:: Input material ::

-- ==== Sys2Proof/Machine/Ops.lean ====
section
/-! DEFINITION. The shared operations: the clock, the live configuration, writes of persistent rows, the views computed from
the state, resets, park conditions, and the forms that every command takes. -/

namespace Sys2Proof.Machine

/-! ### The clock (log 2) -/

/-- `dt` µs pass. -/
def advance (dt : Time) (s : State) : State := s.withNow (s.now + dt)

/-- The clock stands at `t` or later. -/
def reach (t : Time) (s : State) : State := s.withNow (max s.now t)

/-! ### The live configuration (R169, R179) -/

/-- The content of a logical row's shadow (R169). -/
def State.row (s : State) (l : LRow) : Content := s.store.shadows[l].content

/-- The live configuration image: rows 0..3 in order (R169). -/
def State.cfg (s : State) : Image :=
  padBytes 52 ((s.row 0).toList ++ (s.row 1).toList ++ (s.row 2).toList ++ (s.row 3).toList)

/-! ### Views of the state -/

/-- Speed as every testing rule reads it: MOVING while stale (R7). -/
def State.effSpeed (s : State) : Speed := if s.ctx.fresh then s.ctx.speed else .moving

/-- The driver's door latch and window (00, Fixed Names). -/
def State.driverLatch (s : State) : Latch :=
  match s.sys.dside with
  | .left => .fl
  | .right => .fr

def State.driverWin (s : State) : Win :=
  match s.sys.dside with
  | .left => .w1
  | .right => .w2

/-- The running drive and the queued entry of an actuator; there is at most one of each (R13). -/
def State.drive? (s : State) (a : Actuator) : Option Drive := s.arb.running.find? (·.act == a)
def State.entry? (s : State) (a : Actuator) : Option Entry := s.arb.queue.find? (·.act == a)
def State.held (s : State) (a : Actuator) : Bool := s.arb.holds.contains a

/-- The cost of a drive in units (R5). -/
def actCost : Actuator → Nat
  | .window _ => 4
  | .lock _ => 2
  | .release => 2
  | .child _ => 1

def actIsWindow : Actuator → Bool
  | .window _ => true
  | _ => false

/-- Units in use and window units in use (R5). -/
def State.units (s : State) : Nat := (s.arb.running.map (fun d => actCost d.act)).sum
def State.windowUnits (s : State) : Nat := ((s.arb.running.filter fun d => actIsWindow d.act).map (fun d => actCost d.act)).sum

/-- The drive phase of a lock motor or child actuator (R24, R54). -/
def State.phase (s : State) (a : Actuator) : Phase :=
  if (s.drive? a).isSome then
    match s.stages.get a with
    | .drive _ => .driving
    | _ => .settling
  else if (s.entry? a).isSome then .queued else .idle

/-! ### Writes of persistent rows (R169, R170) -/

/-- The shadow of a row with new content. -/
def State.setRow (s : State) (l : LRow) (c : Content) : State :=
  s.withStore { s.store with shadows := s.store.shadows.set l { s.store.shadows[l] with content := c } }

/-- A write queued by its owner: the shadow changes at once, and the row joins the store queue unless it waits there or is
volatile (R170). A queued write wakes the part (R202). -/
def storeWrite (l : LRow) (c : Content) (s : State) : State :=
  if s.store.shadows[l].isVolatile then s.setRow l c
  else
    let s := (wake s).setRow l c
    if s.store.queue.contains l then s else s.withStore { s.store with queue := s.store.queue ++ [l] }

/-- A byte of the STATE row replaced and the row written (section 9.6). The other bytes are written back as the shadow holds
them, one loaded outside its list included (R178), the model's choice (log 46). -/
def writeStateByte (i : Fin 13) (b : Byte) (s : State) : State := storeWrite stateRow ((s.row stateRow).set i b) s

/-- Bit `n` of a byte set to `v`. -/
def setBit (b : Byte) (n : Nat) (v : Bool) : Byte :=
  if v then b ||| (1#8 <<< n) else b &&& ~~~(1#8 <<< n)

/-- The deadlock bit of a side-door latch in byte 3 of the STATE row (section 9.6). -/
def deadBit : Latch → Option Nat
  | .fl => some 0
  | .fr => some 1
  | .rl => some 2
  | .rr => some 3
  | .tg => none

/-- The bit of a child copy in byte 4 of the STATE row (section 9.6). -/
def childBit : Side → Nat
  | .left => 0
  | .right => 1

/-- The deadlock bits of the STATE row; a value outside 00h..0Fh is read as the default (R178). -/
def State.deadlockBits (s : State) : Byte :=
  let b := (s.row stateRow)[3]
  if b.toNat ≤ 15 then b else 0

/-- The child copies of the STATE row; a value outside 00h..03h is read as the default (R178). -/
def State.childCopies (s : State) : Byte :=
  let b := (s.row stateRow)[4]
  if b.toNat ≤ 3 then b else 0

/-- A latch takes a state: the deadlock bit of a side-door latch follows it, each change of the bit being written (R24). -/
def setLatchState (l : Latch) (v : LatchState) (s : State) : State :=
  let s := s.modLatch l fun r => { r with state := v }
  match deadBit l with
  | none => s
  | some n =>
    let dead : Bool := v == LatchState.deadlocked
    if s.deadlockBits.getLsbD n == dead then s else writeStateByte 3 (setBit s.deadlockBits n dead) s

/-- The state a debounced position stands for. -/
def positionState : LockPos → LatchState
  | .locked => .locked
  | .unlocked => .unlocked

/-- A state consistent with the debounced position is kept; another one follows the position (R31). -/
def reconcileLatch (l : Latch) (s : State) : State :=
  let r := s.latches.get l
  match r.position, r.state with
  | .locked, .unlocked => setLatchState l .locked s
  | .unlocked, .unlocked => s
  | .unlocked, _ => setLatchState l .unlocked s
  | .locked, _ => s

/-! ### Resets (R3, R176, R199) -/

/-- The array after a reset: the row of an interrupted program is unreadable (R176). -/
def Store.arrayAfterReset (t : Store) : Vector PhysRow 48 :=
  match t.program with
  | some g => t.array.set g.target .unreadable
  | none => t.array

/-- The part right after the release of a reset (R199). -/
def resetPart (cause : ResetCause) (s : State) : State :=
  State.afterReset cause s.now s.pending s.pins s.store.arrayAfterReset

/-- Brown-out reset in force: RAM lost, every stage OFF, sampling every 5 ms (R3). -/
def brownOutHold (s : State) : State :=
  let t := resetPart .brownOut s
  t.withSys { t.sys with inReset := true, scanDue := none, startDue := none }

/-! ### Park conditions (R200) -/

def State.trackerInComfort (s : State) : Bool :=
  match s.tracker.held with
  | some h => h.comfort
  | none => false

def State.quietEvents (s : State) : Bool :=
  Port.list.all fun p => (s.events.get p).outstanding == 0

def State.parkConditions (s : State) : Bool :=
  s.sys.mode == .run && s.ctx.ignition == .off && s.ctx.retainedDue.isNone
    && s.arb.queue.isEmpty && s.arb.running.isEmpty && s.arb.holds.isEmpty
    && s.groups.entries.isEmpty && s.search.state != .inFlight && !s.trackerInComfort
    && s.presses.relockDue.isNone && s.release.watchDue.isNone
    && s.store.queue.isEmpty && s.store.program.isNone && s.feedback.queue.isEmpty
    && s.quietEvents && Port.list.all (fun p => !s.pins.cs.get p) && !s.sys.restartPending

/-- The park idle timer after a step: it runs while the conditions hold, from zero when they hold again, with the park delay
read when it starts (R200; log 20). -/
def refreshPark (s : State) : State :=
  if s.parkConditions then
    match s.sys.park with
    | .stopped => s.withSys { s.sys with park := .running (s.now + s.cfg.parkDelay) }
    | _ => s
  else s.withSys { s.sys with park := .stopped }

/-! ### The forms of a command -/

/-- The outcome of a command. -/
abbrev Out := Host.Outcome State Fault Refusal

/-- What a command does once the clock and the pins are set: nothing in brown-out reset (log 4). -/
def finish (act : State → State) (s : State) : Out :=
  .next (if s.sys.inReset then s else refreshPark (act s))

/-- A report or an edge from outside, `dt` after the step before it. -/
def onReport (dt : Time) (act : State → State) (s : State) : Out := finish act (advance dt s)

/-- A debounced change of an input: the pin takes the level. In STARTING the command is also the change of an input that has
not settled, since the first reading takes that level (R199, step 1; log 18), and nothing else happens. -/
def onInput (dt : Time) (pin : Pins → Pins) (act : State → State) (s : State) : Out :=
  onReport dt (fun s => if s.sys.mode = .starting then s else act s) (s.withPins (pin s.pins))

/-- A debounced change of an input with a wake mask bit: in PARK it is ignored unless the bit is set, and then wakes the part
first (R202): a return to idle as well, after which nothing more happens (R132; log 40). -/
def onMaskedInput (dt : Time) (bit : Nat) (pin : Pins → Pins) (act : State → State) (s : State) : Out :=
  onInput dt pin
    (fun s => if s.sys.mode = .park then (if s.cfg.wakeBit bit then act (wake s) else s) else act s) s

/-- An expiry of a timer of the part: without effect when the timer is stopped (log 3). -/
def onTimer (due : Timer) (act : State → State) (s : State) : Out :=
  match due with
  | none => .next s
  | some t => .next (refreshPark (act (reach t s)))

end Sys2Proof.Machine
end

* * *

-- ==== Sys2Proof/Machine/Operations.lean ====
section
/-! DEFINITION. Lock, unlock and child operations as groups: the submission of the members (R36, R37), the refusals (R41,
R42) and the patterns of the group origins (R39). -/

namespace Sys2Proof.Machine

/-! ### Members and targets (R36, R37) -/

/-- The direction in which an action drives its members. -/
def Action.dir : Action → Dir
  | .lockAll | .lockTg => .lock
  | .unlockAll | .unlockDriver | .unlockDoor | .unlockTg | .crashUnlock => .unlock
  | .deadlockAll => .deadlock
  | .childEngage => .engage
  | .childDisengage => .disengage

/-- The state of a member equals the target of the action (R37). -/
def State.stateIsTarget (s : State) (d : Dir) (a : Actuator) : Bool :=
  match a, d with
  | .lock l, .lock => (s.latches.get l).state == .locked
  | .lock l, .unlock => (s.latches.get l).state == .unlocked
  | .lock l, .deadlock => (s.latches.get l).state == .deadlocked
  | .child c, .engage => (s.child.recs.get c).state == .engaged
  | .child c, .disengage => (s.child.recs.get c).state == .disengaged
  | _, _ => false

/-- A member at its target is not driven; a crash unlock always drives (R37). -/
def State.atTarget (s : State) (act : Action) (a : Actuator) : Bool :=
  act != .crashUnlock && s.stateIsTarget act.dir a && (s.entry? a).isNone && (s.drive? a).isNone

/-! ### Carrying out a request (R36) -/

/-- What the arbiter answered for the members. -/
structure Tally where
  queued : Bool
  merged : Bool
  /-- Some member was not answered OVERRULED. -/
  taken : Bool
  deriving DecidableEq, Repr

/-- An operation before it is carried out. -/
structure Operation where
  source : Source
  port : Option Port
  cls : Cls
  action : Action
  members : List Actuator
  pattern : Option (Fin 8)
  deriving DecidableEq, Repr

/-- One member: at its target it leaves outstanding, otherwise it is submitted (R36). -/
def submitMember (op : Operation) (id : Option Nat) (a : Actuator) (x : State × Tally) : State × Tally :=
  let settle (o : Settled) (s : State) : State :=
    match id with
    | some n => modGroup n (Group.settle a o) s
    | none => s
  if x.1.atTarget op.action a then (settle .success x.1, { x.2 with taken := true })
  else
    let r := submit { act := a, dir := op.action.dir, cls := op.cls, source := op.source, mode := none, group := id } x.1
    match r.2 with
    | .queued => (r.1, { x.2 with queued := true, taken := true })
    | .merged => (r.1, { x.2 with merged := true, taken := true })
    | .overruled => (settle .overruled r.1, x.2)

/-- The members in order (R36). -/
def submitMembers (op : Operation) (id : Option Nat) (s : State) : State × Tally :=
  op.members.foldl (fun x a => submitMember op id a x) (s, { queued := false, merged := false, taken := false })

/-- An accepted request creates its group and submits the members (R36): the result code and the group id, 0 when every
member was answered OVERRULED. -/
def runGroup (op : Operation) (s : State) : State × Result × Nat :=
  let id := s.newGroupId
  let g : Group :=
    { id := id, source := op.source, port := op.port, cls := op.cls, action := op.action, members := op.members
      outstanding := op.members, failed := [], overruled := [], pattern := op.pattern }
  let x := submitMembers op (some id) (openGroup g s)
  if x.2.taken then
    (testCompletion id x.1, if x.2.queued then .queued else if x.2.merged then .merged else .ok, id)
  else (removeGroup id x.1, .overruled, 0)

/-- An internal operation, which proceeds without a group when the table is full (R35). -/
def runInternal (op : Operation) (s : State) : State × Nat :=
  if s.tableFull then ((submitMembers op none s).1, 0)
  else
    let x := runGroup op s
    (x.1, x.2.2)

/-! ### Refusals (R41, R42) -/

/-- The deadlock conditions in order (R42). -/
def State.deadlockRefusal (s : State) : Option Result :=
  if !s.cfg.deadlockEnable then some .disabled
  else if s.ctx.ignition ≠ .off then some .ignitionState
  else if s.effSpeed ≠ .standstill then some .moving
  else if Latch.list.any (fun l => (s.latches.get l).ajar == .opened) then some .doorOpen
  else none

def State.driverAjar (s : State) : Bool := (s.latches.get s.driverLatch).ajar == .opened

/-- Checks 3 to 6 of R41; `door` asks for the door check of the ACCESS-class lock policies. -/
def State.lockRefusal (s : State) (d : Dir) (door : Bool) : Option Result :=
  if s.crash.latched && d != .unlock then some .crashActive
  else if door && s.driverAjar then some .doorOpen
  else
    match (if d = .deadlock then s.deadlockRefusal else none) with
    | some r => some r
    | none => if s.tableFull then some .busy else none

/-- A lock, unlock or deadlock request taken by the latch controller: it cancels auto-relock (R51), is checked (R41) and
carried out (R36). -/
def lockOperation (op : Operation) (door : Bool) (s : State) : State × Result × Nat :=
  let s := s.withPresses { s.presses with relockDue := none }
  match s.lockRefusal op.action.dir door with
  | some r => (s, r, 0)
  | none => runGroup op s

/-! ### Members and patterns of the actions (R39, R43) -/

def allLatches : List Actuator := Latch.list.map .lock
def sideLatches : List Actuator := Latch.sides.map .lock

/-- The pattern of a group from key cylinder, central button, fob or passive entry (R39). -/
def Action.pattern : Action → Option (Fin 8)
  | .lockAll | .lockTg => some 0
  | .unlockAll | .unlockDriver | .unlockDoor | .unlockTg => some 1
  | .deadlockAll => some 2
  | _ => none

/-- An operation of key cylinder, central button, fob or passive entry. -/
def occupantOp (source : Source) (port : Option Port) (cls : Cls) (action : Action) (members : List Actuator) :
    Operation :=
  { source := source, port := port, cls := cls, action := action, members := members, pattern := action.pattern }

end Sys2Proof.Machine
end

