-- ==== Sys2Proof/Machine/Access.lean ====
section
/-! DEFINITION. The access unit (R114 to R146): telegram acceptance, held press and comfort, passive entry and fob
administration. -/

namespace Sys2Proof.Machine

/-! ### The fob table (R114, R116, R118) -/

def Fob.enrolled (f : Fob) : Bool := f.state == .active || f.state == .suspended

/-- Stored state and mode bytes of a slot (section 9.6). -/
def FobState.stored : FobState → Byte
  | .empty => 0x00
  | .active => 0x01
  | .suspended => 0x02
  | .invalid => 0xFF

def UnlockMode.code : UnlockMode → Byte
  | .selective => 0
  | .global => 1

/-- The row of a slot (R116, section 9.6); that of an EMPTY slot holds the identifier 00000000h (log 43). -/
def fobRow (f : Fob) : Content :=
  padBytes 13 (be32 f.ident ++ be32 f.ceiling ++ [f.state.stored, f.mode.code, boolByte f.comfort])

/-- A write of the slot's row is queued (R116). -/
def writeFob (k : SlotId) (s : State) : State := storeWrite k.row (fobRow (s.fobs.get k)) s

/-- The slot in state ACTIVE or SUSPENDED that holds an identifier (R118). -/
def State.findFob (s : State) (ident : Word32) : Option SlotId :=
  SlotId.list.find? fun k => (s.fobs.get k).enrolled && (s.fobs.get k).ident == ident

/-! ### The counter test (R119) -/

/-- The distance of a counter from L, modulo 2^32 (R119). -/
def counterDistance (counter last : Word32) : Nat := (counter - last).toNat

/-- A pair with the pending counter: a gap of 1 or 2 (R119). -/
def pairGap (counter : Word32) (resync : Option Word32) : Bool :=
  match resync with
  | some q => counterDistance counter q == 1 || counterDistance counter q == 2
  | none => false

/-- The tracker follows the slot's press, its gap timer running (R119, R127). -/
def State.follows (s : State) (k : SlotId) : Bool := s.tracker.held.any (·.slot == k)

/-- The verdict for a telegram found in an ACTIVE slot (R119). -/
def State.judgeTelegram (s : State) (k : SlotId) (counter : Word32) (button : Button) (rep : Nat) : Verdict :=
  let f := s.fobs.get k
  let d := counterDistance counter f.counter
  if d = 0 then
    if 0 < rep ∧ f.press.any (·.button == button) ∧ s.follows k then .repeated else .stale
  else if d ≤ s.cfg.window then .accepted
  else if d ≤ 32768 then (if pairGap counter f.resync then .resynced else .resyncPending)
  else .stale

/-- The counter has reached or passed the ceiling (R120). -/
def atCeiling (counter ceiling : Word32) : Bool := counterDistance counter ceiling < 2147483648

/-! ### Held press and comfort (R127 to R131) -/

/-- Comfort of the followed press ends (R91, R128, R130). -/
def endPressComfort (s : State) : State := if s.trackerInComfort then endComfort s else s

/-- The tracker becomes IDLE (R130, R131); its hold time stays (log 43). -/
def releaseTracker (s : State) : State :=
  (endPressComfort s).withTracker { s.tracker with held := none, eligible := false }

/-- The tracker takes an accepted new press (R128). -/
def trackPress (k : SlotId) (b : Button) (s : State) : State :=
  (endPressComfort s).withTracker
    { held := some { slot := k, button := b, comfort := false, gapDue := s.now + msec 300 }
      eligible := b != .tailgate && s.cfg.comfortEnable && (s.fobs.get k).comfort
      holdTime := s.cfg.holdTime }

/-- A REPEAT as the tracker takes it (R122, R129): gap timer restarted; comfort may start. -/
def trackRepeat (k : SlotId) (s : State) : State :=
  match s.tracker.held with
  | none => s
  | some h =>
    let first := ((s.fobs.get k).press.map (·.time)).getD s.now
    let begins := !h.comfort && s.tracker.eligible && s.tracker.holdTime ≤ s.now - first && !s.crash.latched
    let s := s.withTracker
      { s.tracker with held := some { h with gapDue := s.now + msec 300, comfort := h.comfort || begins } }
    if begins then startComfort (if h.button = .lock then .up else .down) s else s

:: Problem to solve ::
Find the line with "-- ==== Sys2Proof/Machine/Ops.lean" in the material above. Reproduce it and each line after it up to and including the line with "def State.cfg (s".

:: Task result ::
-- ==== Sys2Proof/Machine/Ops.lean ====
section
/-! DEFINITION. The shared operations: the clock, the live configuration, writes of persistent rows, the views computed from
the state, resets, park conditions, and the forms that every command takes. -/

namespace Sys2Proof.Machine

/-! ### The clock (log 2) -/

/-- `dt` µs pass. -/
def advance (dt : Time) (s : State) : State := s.withNow (s.now + dt)

/-- The clock stands at `t` or later. -/
def reach (t : Time) (s : State) : State := s.withNow (max s.now t)

/-! ### The live configuration (R169, R179) -/

/-- The content of a logical row's shadow (R169). -/
def State.row (s : State) (l : LRow) : Content := s.store.shadows[l].content

/-- The live configuration image: rows 0..3 in order (R169). -/
def State.cfg (s : State) : Image :=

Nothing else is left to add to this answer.